(What the task requires):
Repeat verbatim, and only, the lines of the data below, beginning at the line that contains "if (s.page p).d then s.dropHot p" and stopping after the line that contains "channel are lost, and".
───── Study material ─────
theorem Canonical.execGuessDrop {q cause} (h : s.Canonical) (e : execGuessDrop q cause s = .next t) : t.Canonical := by
  grind [Machine.execGuessDrop, dropGuess]

theorem Canonical.settleGuess {g} (h : s.Canonical) : (s.settleGuess g).Canonical := h.foldl fun _ _ h => h.drain

theorem Canonical.commitLine {line key kit bad} (h : s.Canonical) : (s.commitLine line key kit bad).Canonical := by
  refine List.foldlRecOn (motive := fun m => mwf 0 m = true) kit _ h.rekey fun m hm e _ => ?_
  exact mwf_mset _ _ _ _ hm

theorem Canonical.commitVersions {part kkeys floors i l} (h : s.Canonical)
    (e : s.commitVersions part kkeys floors i l = some t) : t.Canonical := by
  induction l generalizing s i with
  | nil =>
    cases e
    exact h.foldl fun s f h => h.onReam
  | cons x l ih =>
    have hf := h.foldl (l := floors.filter (fun f => f.1 = i))
      (f := fun s f => s.onReam f.2.1 (fun m => { m with floor := max m.floor f.2.2 })) fun s f h => h.onReam
    obtain ⟨line, v, bs⟩ := x
    unfold State.commitVersions at e
    dsimp only at e
    split at e
    · cases e
    split at e
    · cases e
    · next hr => exact ih (hf.makeRoom hr).makeVersion e

theorem Canonical.promote {q g l d} (h : s.Canonical) : (s.promote q g l d).Canonical := by
  have hc := h.foldl (l := d.kitty) (f := fun s e => s.commitLine e.1 (mget 0 d.kkeys e.1) e.2 (mfind d.kbad e.1).isSome)
    fun s e h => h.commitLine
  have hr := hc.foldl (l := d.recs) (f := State.addRecord) fun s r h => h.addRecord
  unfold State.promote
  dsimp only
  split
  · exact hr.onTask.onDealer.complete
  · exact hr.onTask.onDealer

theorem Canonical.execGuessClaim {q} (h : s.Canonical) (e : execGuessClaim q s = .next t) : t.Canonical := by
  grind [Machine.execGuessClaim, onDealer, settleGuess, dropGuess, commitVersions, promote]

/-! ### `Machine/Faultq` -/

theorem Canonical.execPageWalk {slice part asid va} (h : s.Canonical)
    (e : execPageWalk slice part asid va s = .next t) : t.Canonical := by
  grind [Machine.execPageWalk, Canonical, walked, logLine]

theorem Canonical.setHold {r x} (h : s.Canonical) : (s.setHold r x).Canonical := by
  cases r
  · exact h.onCtx
  · exact h.onSide
  · exact h.onCopy

theorem Canonical.sideStop {n mcause mtval} (h : s.Canonical) : (s.sideStop n mcause mtval).Canonical := by
  grind [State.sideStop, Canonical, abandon, onCtx, onSide]

theorem Canonical.refuse {r x} (h : s.Canonical) : (s.refuse r x).Canonical := by
  cases r
  · exact h.setHold.takeTrap
  · exact h.sideStop
  · unfold State.refuse
    grind [setHold, failCopy]

theorem Canonical.resolve {r} (h : s.Canonical) : (s.resolve r).Canonical := by
  cases r
  · exact h.onCtx
  · exact h.setHold
  · exact h.setHold.onCopy

theorem Canonical.fqStore {part key pa bs} (h : s.Canonical) : (s.fqStore part key pa bs).Canonical := by
  grind [State.fqStore, physStore]

theorem Canonical.execFaultPost {c} (h : s.Canonical) (e : execFaultPost c s = .next t) : t.Canonical := by
  unfold Machine.execFaultPost at e
  split at e
  · cases e
  split at e
  · cases e
  dsimp only at e
  split at e
  · cases e
  split at e
  · cases e; exact h.refuse
  split at e
  · cases e; exact setHold h.fqStore
  split at e
  · cases e
  · cases e; exact setHold h.fqStore

theorem Canonical.verdict {part die id v} (h : s.Canonical) : (s.verdict part die id v).Canonical := by
  unfold State.verdict
  dsimp only
  split
  · exact h
  · refine foldl h fun s x h => ?_
    split
    · exact h.resolve
    · exact h.refuse

theorem Canonical.execVerdictResolve {part die id} (h : s.Canonical)
    (e : execVerdictResolve part die id s = .next t) : t.Canonical := by
  grind [Machine.execVerdictResolve, verdict]

theorem Canonical.execVerdictRefuse {part die id} (h : s.Canonical)
    (e : execVerdictRefuse part die id s = .next t) : t.Canonical := by
  grind [Machine.execVerdictRefuse, verdict]

theorem Canonical.writeReam {part n v} (h : s.Canonical) : (s.writeReam part n v).Canonical := by
  unfold State.writeReam
  dsimp only
  split
  · split
    · exact h
    · exact h.of_bytes rfl
  split
  · exact h.setWin
  split
  · exact h.of_bytes rfl
  · exact h.setWin.setWin

theorem Canonical.execReamValidSet {part n val} (h : s.Canonical) (e : execReamValidSet part n val s = .next t) : t.Canonical := by
  grind [Machine.execReamValidSet, writeReam]

theorem Canonical.execReamValidClear {part n val} (h : s.Canonical)
    (e : execReamValidClear part n val s = .next t) : t.Canonical := by
  grind [Machine.execReamValidClear, writeReam]

theorem Canonical.execReamReady {part n} (h : s.Canonical) (e : execReamReady part n s = .next t) : t.Canonical := by
  grind [Machine.execReamReady, Canonical]

theorem Canonical.rekeyed {k old} (h : s.Canonical) : (s.rekeyed k old).Canonical := by
  unfold State.rekeyed
  dsimp only
  split
  · exact h
  · exact List.foldlRecOn (motive := fun m => mwf 0 m = true) _ _ h fun m hm l _ => mwf_mwrite _ _ _ _ hm

theorem Canonical.writeKey {addr v} (h : s.Canonical) : (s.writeKey addr v).Canonical := by
  unfold State.writeKey
  dsimp only
  split
  · exact h
  · exact rekeyed h

theorem Canonical.execKeySlotWrite {addr val} (h : s.Canonical) (e : execKeySlotWrite addr val s = .next t) : t.Canonical := by
  grind [Machine.execKeySlotWrite, writeKey]

end State

end Sys2Proof.Machine
end

section
/-!
SUPPORT. The management window and the port keep memory canonical.
-/

namespace Sys2Proof.Machine

namespace State

variable {s t : State}

/-! ### `Machine/Sidecar` -/

theorem Canonical.wx {n r v} (h : s.Canonical) : (s.wx n r v).Canonical := h

theorem Canonical.sideLog {n data a} (h : s.Canonical) : (s.sideLog n data a).Canonical := by grind [State.sideLog, logError]

theorem Canonical.sideSetTag {n off full} (h : s.Canonical) : (s.sideSetTag n off full).Canonical := h

theorem Canonical.sideMove {n j hd prod m} (h : s.Canonical) : (s.sideMove n j hd prod m).Canonical := h

/-! ### `Machine/Window` -/

theorem Canonical.fatal (h : s.Canonical) : s.fatal.Canonical := h
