-- ==== Sys2Proof/Machine/Landing.lean ====
section
/-! DEFINITION. The Landing queue, the paddock, its limit and its regimes, and the completions of stores (02_persistence_contract.md). -/
namespace Sys2Proof.Machine

/-! ### Admission (R64 to R69) -/

def State.pdkBytes (s : State) : Nat := s.fget F.RGN_PDK_BYTES_VALUE
def State.pdkMBytes (s : State) : Nat := s.fget F.RGN_PDK_M_BYTES_VALUE
def State.pdkLimit (s : State) : Nat := s.fget F.RGN_PDK_LIMIT_VALUE
/-- The bound on M pages of own sets: the smaller of the limit in force and the twin's (R66, R77). -/
def State.mBound (s : State) : Nat := min s.pdkLimit (s.fget F.RGN_PDK_TWIN_LIMIT_VALUE)
/-- The limit that an admission test uses: in the cycle of an update, the old one (R67). -/
def State.testLimit (s : State) : Nat := if s.pers.limitAt = some s.now then s.pers.oldLimit else s.pdkLimit
/-- Both tests of R66; a full flash tier also holds stores (08 R294). -/
def State.admitOk (s : State) (isM mirrorIn : Bool) : Bool :=
  let lim := s.testLimit
  s.pdkBytes + 4096 ≤ lim &&
    (!isM || s.pdkMBytes + 4096 ≤ (if mirrorIn then lim else min lim (s.fget F.RGN_PDK_TWIN_LIMIT_VALUE))) && !s.bit F.FTC_STATUS_SPACE_FULL
/-- Is an epoch of the recorder open (18 R678, R681)? -/
def State.epochOpen (s : State) : Bool := s.bit F.REC_STATUS_OPEN
/-- Change the counts; RGN_PDK_PEAK follows the highest value since it was written, the recorder's peak that of the open epoch (R87, R89). -/
def State.setPdk (s : State) (bytes m : Nat) : State :=
  let top := max s.pdkBytes bytes
  let s := (s.fset F.RGN_PDK_BYTES_VALUE bytes).fset F.RGN_PDK_M_BYTES_VALUE m
  let s := s.fset F.RGN_PDK_PEAK_PEAK (max (s.fget F.RGN_PDK_PEAK_PEAK) top)
  if s.epochOpen then { s with recd := { s.recd with epoch := { s.recd.epoch with pdkPeak := max s.recd.epoch.pdkPeak top } } } else s
/-- A page leaves the paddock (R61). -/
def State.leavePdk (s : State) (isM : Bool) : State :=
  s.setPdk (s.pdkBytes - 4096) (if isM then s.pdkMBytes - 4096 else s.pdkMBytes)
/-- A page is admitted: CLEAN to DIRTY, appended to the flush list (R61). -/
def State.admitPage (s : State) (p : Nat) (isM : Bool) : State :=
  let s := s.setPdk (s.pdkBytes + 4096) (if isM then s.pdkMBytes + 4096 else s.pdkMBytes)
  let s := s.setPage p { s.page p with pdk := .dirty }
  { s with pers := { s.pers with list := s.pers.list ++ [(p, s.now)] } }
/-- The regime leaves STRETCH when the counts have fallen to 15/16 of their bounds and no store is held (R69). -/
def State.stretchExit (s : State) : State :=
  if s.regime = .stretch && s.pdkBytes * 16 ≤ 15 * s.pdkLimit && s.pdkMBytes * 16 ≤ 15 * s.mBound &&
      !s.pers.landing.any (fun e => e.held) then s.setRegime .paddock
  else s

/-! ### Completions (R47, R50) -/

/-- May completions of L and M stores be sent: in FULL, and not in HOLD (R86; 12 R484)? -/
def State.mayAck (s : State) : Bool := s.power = 0 && !s.inHold
/-- Send the completion of a store to where it came from: `since` its arrival, `ready` the time its condition is met on its path. -/
def State.complete (s : State) (o : Origin) (id since ready : Nat) (mirrored : Bool) (lat : Option Lat) : State :=
  match o with
  | .host head holder tag => s.sendNdr head holder tag since ready mirrored lat
  | .peer _ _ _ _ =>
    let f := fun pl : Placing => if pl.left.contains id then
        { pl with left := pl.left.filter (· ≠ id),
                  lat := match pl.lat, lat with
                    | some a, some b => some (if s.latCore a ≤ s.latCore b then b else a)
                    | _, _ => none }
      else pl
    { s with ute := { s.ute with placing := s.ute.placing.map f } }
  | .forwarded tag => { s with pers := { s.pers with fwdAcks := s.pers.fwdAcks ++ [tag] } }
  | .mailbox ld => s.emit (.mbox ld .success [])
  | .mirrorIn _ => s
  | .internal _ => s
  | .discarded => s
/-- A store of a page is acknowledged: FLUSHING becomes REDIRTY (R61). -/
def State.noteAck (s : State) (p : Nat) : State :=
  let w := s.page p
  if w.pdk = .flushing then s.setPage p { w with pdk := .redirty } else s
/-- Acknowledge entries in order of arrival, never before an older store to the same line (R50; 05 R208). -/
def State.ackLoop (s : State) : List LandEntry → List Nat → List LandEntry × State
  | [], _ => ([], s)
  | e :: t, blocked =>
    if !e.acked && e.localOk && e.twinOk && !blocked.contains e.line then
      let r := ((s.noteAck (e.line / 64)).complete e.origin e.id e.time e.ready (e.mseq.isSome && e.origin.tclass = .c3) e.lat).ackLoop t blocked
      ({ e with acked := true } :: r.1, r.2)
    else
      let r := s.ackLoop t (if e.acked then blocked else e.line :: blocked)
      (e :: r.1, r.2)
/-- Does a drain write of a Landing entry still wait in a memory's queue (06 R223; 09 R326)? -/
def State.draining (s : State) (id : Nat) : Bool := s.queues.any fun c => c.writes.any fun w => w.land = some id
/-- Send every completion that is due; an entry whose drain has completed and that is acknowledged leaves the queue (R58; 06 R223; 12 R450). -/
def State.settleAcks (s : State) : State :=
  let r := if s.mayAck then s.ackLoop s.pers.landing [] else (s.pers.landing, s)
  { r.2 with pers := { r.2.pers with landing := r.1.filter fun e => !(e.acked && e.drained && !s.draining e.id) } }
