/-! ### Lost Quay channels (R357; 10 R383; 07 R266) -/

/-- Does the 256 B granule of a line at a Quay frame lie on a channel? -/
def granuleOn (qa1 line ch : Nat) : Bool := qa1 ≠ 0 && (qaDecode (qa1 - 1 + line % 64 * 64)).ch = ch
/-- A hot page leaves the lost Quay: a V page of a QUAY_PIN region goes to DRAM, its lost granule's lines poisoned, with a record (R32; 10
R383). -/
def State.quayDemote (s : State) (ch p : Nat) : State :=
  let qa := sget 0 s.quay.hotQa p
  if (s.page p).d then s.dropHot p
  else
    let gone := ((List.range 64).map (64 * p + ·)).filter fun l => granuleOn qa l ch
    let s := s.fillDram p (memPage s.quay.hot p) true
    (s.dropHot p).loseLines p gone
/-- A Quay channel is fenced: hot pages are demoted, staged copies go and are staged again, page-state words and filter sets of the
channel are lost, and QUAY_DEGRADED is set (R357; 10 R383; 07 R266). -/
def State.quayLoss (s : State) (ch : Nat) : State :=
  if 16 ≤ ch || s.clk.inReset || s.quay.lost.contains ch then s else
  let s := { s with quay := { s.quay with lost := insNat ch s.quay.lost, rows := sdrop (fun k => k / 48 = ch) s.quay.rows } }
  let s := s.fset (F.HBC_CH_STATUS_STATE ch) 3
  let s := s.setFbit F.HBC_STATUS_IN_SERVICE ch false
  let s := s.setBit F.INT_STATUS_QUAY_DEGRADED true
  let s := s.dropQueued [24 + ch] fun _ => true
  let s := ((s.rgn.pages.filter fun kv => kv.2.q).map (·.1)).foldl (fun a p => a.quayDemote ch p) s
  let s := ((s.rgn.pages.filter fun kv => kv.2.qstg).map (·.1)).foldl State.restage s
  let s := (s.rgn.waits.map WaitRead.page).foldl (fun a p => a.answerWaits fun w => w.page = p && !a.parked w.line && !a.fetching p) s
  let sets := (s.cxl.sf.filter fun e => (qaDecode (sfQa e.line)).ch = ch).map fun e => e.line % 2 ^ 21
  let s := { s with integ := { s.integ with degraded := sets.foldl (fun l x => insNat x l) s.integ.degraded } }
  (s.logErr none ch .quay .lost .demand 0xFF 0).raise 353

/-! ### After STANDBY (R345 to R347) -/

/-- The background pass clears D on the pages whose copy was on a DIMM outside the mask (R347). -/
def State.dClearPass (s : State) : State :=
  if !s.mayMove || !s.dram.dClear then s else
  let gone := (s.dram.frame.filter fun kv => s.dram.unswept.contains (s.dimmOf (kv.2 - 1))).map (·.1)
  let s := gone.foldl State.dropDram s
  { s with dram := { s.dram with dClear := false } }
/-- The DIMMs outside the mask have been initialised and swept: their frames are free to take once D has been cleared (R346, R347). -/
def State.outsideReturn (s : State) : State :=
  if !s.mayMove || s.dram.unswept.isEmpty || s.dram.dClear then s else
  let s := s.dram.unswept.foldl (fun a d => a.setFbit (F.DMC_STATUS_DIMM_PWR (d / 2)) (d % 2) true) s
  { s with dram := { s.dram with unswept := [] } }

end Sys2Proof.Machine
end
─────
(Problem solution):
  if (s.page p).d then s.dropHot p
  else
    let gone := ((List.range 64).map (64 * p + ·)).filter fun l => granuleOn qa l ch
    let s := s.fillDram p (memPage s.quay.hot p) true
    (s.dropHot p).loseLines p gone
/-- A Quay channel is fenced: hot pages are demoted, staged copies go and are staged again, page-state words and filter sets of the
channel are lost, and QUAY_DEGRADED is set (R357; 10 R383; 07 R266). -/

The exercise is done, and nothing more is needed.